“What do you think, Jude?” Malcolm asks at last. “I’ve actually really wanted to talk to you about this. Should we sit down somewhere? Do you have time? I know Willem’s on his way back home.”
He could be more like Malcolm, he thinks; he could ask his friends for help, he could be vulnerable around them. He has been before, after all; it just hasn’t been by choice. But they have always been kind to him, they have never tried to make him feel self-conscious—shouldn’t that teach him something? Maybe, for instance, he will ask Willem if he could help him with his back: if Willem is disgusted by his appearance, he’ll never say anything. And Andy was right—it is too difficult to apply the creams by himself, and eventually he stopped, although he didn’t throw any of them away, either.
He tries to think how he might begin the conversation with Willem, but he finds he can’t move beyond the first word—Willem—even in his imaginings. And in that moment, he knows he won’t be able to ask Willem after all: Not because I don’t trust you, he says to Willem, with whom he will never have this conversation. But because I can’t bear to have you see me as I really am. Now when he imagines himself as an old man, he is still alone, but on Greene Street, and in these wanderings, he sees Willem in a house somewhere green and tree-filled—the Adirondacks, the Berkshires—and Willem is happy, he is surrounded by people who love him, and maybe a few times a year he comes into the city to visit him on Greene Street, and they spend the afternoon together. In these dreams, he is always sitting down, so he’s uncertain if he can still walk or not, but he knows that he is delighted to see Willem, always, and that at the end of all their meetings, he is able to tell him not to worry, that he can take care of himself, giving him that assurance like a benediction, pleased that he has had the strength to not spoil Willem’s idyll with his needs, his loneliness, his wants.
But that, he reminds himself, is many years in the future. Right now there is Malcolm, and his hopeful, anxious face, waiting to hear his reply.
“He’s not back until this evening,” he tells Malcolm. “We’ve got all afternoon, Mal. I’ve got as much time as you need.”
3
THE LAST TIME JB tried—really tried—to stop doing drugs, it was Fourth of July weekend. No one else was in the city. Malcolm was with Sophie visiting her parents in Hamburg. Jude was with Harold and Julia in Copenhagen. Willem was shooting in Cappadocia. Richard was in Wyoming, at an artists’ colony. Asian Henry Young was in Reykjavík. Only he remained, and if he hadn’t been so determined, he wouldn’t have been in town, either. He’d have been in Beacon, where Richard had a house, or in Quogue, where Ezra had a house, or in Woodstock, where Ali had a house, or—well. There weren’t that many other people who would give him their house nowadays, and besides, he wasn’t talking to most of them because they were getting on his nerves. But he hated summer in New York. All fat people hated summer in New York: everything was always sticking to everything else, flesh to flesh, flesh to fabric. You never felt truly dry. And yet there he was, unlocking the door of his studio on the third floor of the white brick building in Kensington, glancing involuntarily toward the end of the hall, where Jackson’s studio was, before he let himself in.
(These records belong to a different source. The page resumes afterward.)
/-- The wait clocks of the chunks bound to a LIVE port whose bindings go (R219). -/
def waitAnew (s : State) (p : Nat) : State :=
  let one := fun (ctx : Nat) (m : Cmd) (k : ChunkSt) =>
    match k.phase with
    | .waiting _ =>
      if (cmdComm m).any fun c => bindingOf s ctx (coId c) k.rank == some p then { k with phase := .waiting s.now } else k
    | _ => k
  { s with cores := s.cores.map fun e => (e.1, { e.2 with tcu := e.2.tcu.map fun x =>
      (x.1, { x.2 with cmds := x.2.cmds.map fun m => { m with chunks := m.chunks.map (one (ctxOfTeam m.team) m) } }) }) }

/-- The state that a CWAIT waits for on port `p` is reached, or its request is refused (R295). -/
def cwaitReady (P : Port) (p : Nat) (i : Option Instr) : Option (Fin 16 × Bool × BitVec 24) :=
  match i with
  | some (.cwait fd port st _ off) =>
    if port.val != p then none
    else if P.st == st then some (fd, true, off)
    else if P.reqst == 3 then some (fd, false, off) else none
  | _ => none

/-- A waiting CWAIT completes: fd receives the status word, and execution falls through or takes the else branch (R295). -/
def finishCwait (s : State) (c : Nat) (fd : Fin 16) (port : Nat) (fell : Bool) (off : BitVec 24) : State :=
  modScript s c fun S =>
    let S := fPut S fd.val (portWord (portOf s port))
    if fell then scriptNext S else scriptJump S off

/-- The script contexts that wait for port `p` at this instant (R295). -/
def wakeCwaits (s : State) (p : Nat) : State :=
  (List.range 8).foldl (fun s c =>
    let S := scriptOf s c
    if S.st != .waiting then s
    else match cwaitReady (portOf s p) p S.wait with
      | some (fd, fell, off) => finishCwait s c fd p fell off
      | none => s) s

/-- A port moves to another state (R281): its gate advances at every entry to and exit from LIVE (R171). -/
def movePort (s : State) (p : Nat) (dst : PortSt) : State :=
  let P := portOf s p
  let was := P.st == .live
  let is := dst == .live
  let s := modPort s p fun P => { P with st := dst, since := s.now, gate := if was != is then P.gate + 1 else P.gate, crc := 0 }
  let s := if was && !is then chunksDown s p else s
  wakeCwaits s p

/-- Light on an armed dark port starts one attempt to lock (R281, R282). -/
def tryLock (s : State) (p : Nat) : State :=
  let P := portOf s p
  if P.light && P.armed && P.st == .dark && !P.tried then movePort (modPort s p fun P => { P with tried := true }) p .locking
  else s

/-- A port is armed (R282, R294): its request is pending, and light that is present counts as detected. -/
def armPort (s : State) (p owner peerDev peerPort : Nat) : State :=
  let n := s.reqno
  let s := { s with reqno := if n == 65535 then 1 else n + 1 }
  let s := modPort s p fun P =>
    { P with armed := true, owner := owner, peerDev := peerDev, peerPort := peerPort, reqst := 1, reqno := n, fails := 0, tried := false }
  tryLock (fsqSend s owner (cmMsg 0x01 p peerDev peerPort n)) p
JB was not an addict. Yes, he did drugs. Yes, he did a lot of them. But he wasn’t an addict. Other people were addicts. Jackson was an addict. So was Zane, and so was Hera. Massimo and Topher: also addicts. Sometimes it felt like he was the only one who hadn’t slipped over the edge.
And yet he knew that a lot of people thought he had, which is why he was still in the city when he should be in the country: four days, no drugs, only work—and then no one would be able to say anything ever again.